Вроде бы все ясно. Армянская песня в двойном переводе, но вот ведь какая история.
Томас Мур был сослан в Армению после известных всем событий, произошедших на зимней Сенатской площади в декабре 1812 года, – там, в Армении, он сделал свой перевод.
Но… может, не был сослан? Может, тех событий вовсе не было?
Ведь русские гвардейцы вышли бунтовать на Сенатскую площадь ради Конституции.
С 1806 года Англия, как это было оговорено в Мальтийском договоре, находилась под двойным протекторатом России и Франции. Двумя императорами – Наполеоном и Павлом Ι – им была дарована даже их английская Конституция. Вот наши гвардейцы тоже захотели, чтобы и им Конституцию даровали.
Этим событиям будет посвящен мой роман второй «Симеон Сенатский и его так называемая История александрова царствования». Но сейчас, откровенно говоря, я в полном замешательстве. Очень похоже, что не было тех событий, и в той войне не мы англичан победили, а они – нас! Ведь в конце 1804 года русская армия под командованием Александра Васильевича Суворова попала в такую английскую мышеловку, что… страшно сказать! Чем грозило России полное уничтожение нашей армии, а дело двигалось к тому.
Тотчас же, после разгрома армии Суворова под стенами Константинополя, союзники Англии – Австрия, Швеция и прочие европейские государства – объявляли бы России и Франции войну, вернее – Франции. С Россией можно было не воевать. Суворовская армия не существовала более, а армия Кутузова находилась по ту сторону Босфора. Пока бы она дошла до наших внутренних, российских губерний, – австрийцы, шведы, англичане и прочие европейские народы до Санкт-Петербурга в победном марше домаршировали!
Так для кого звучали армянские колокола – для Томаса Мура или для Ивана Козлова?
Может, это Козлов сперва перевел с армянского на русский, а потом Мур – с русского на английский?
Вечерний звон! Вечерний звон!
Как много дум наводит он!..
Глава первая
Серебряные чернила, господа студенты!
Формулу этих чернил вывел князь Николай Андреевич Ростов. Для веселых ли своих шуток или еще для чего, не знаю. Этими чернилами он писал царские Указы Павла Петровича.
Напишет – крепостного своего обрядит в фельдъегерский мундир – да к какому-нибудь губернатору отошлет!
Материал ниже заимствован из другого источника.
-- ==== Sys2Proof/Machine/State.lean ====
section
/-! DEFINITION. Machine/State.lean: the state of the W640 as plain data, block by block (00, Table 0-1), the
reset state, and the reasons a step could stop. Each field cites the table of spec/ that names it; fields of
the model's own say so. -/

namespace Sys2Proof.Machine

/-! ### Frames and items (03, Table 3-1) -/

/-- One item of a frame. The kind stays a code, since an item of unknown kind is forwarded as it stands (R44). -/
structure Item where
  station : Byte
  channel : Byte
  kind : Byte
  tag : Half
  value : Word
  words : List Word
  deriving DecidableEq, Repr

/-- The item kinds of Table 3-1. -/
inductive ItemKind where
  | set | cmd | accept | done | refuse | report | mreq | mreply | event | status
  deriving DecidableEq, Repr

/-- A frame of either kind: header fields and items. -/
structure Frame where
  kind : Byte
  flags : Byte
  source : Byte
  cycle : Half
  sample : Word
  items : List Item
  deriving DecidableEq, Repr

/-- A station and one of its channels (00, Table 0-4, Channel). -/
structure Key where
  station : Byte
  channel : Byte
  deriving DecidableEq, Repr

/-! ### Events (11, Table 11-6) -/

inductive EventKind where
  | sourceSwitch | linkRange
  | mapFull | jointMatched | correctionClamped | jointUnexpected | jointMissed
  | stationSuspect | stationRestored | cellLost | cellRestored
  | cmdNotTaken | cmdTimeout | cmdOverdue | channelRecovered
  | commitBlocked | commit | orderCancelled | orderSplit
  | spliceBlocked | paperMismatch | gradeSpliceEarly | prepareFailed | spliceDone | spliceRefused
  | gradeSpliceFailed | spliceUnplanned
  | lateSwap | swapDone | slitterFault
  | cutOffTol | cutMissed | sheetRange
  | laneMissing | gateWithdrawn | dropFailed | laneFailed | orderDone
  | switchLate | switchForced | curveAbsent
  | modeChanged
  deriving DecidableEq, Repr

/-- One queued event (R173). -/
structure Event where
  kind : EventKind
  subject : Word
  position : Word
  value : Word
  cycle : Half
  deriving DecidableEq, Repr

/-- One MREPLY item waiting in the reply queue (R165, Table 11-1). -/
structure Reply where
  tag : Half
  part : Nat
  value : Word
  words : List Word
  deriving DecidableEq, Repr

/-! ### Field Relay (03) -/

inductive FrState where | normal | lostCell
  deriving DecidableEq, Repr

inductive WatchKind where | report | set
  deriving DecidableEq, Repr

inductive Owner where | pt | wm | sc | sp | sg | ss
  deriving DecidableEq, Repr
Губернатор прочтет государеву бумагу – возрадуется. Государь его или орденом наградил – или еще чего другое милостиво пожаловал. А потом опять заглянет в эту бумагу – а бумага – как белый снег. Глянет в третий раз – а там грозное царское слово! В Сибирь, а то и на эшафот, – и под гильотину русскую, т. е. под насмешливое наше русское слово!
Стенограмма лекции Дмитрия Менделеева, прочитанной им, нашим великим химиком, в декабре 1905 году студентам Московского университета
9 июля. Очень жарко, и мне очень нездоровится: чесотка, и тоска, и бессонница. И причиной всему – письмо, которое получил вчера.
«Что же, граф, Вы так гадко наврали в своем романе «Война и мир»? Из-за чего? Кто же вас ввел в заблуждение – и в грех?» – написал анонимный автор письма.
Этот род писем отвратителен, но аноним вложил в конверт еще два письма. Первое письмо – графа Дениса Балконского к своей сестре Марии Балконской, и второе – письмо Катишь Безносовой к той же самой Марии. Написаны они были в 1805 году.
Граф Толстой тут не точен. Катишь действительно написала своей подруге письмо в январе 1805 года. А граф Денис Балконский написал письмо в ноябре 1804 года. Оно пришло к адресату в 1805 году. Может, граф Толстой поэтому ошибся с датой написания этого письма? Впрочем, это не так страшно.
Я их прочел! Для этого же они были присланы анонимом.
Ежели эти письма не фальшивка, – а я уверен, что нет, то зачем все это было с нами со всеми проделано?
14 июля. За все эти дни не одной мысли в голове. Косьба не помогает. Кошу, а вижу не траву, которая сейчас пойдет под мою косу, а…
Вечером привез Чертков пакет из Тулы. Ему его передал для меня некий господин, по словам Черткова, скользкой наружности. Развернул пакет – тетрадка в клеенчатом переплете. Твердой рукой на первом листе написано: «Записки Порфирия Петровича Тушина для графа Льва Толстого. Начаты третьего сентября 1807 года – окончены 30 ноября того же года. Передать графу Льву Толстому 14 июля в 1889 году».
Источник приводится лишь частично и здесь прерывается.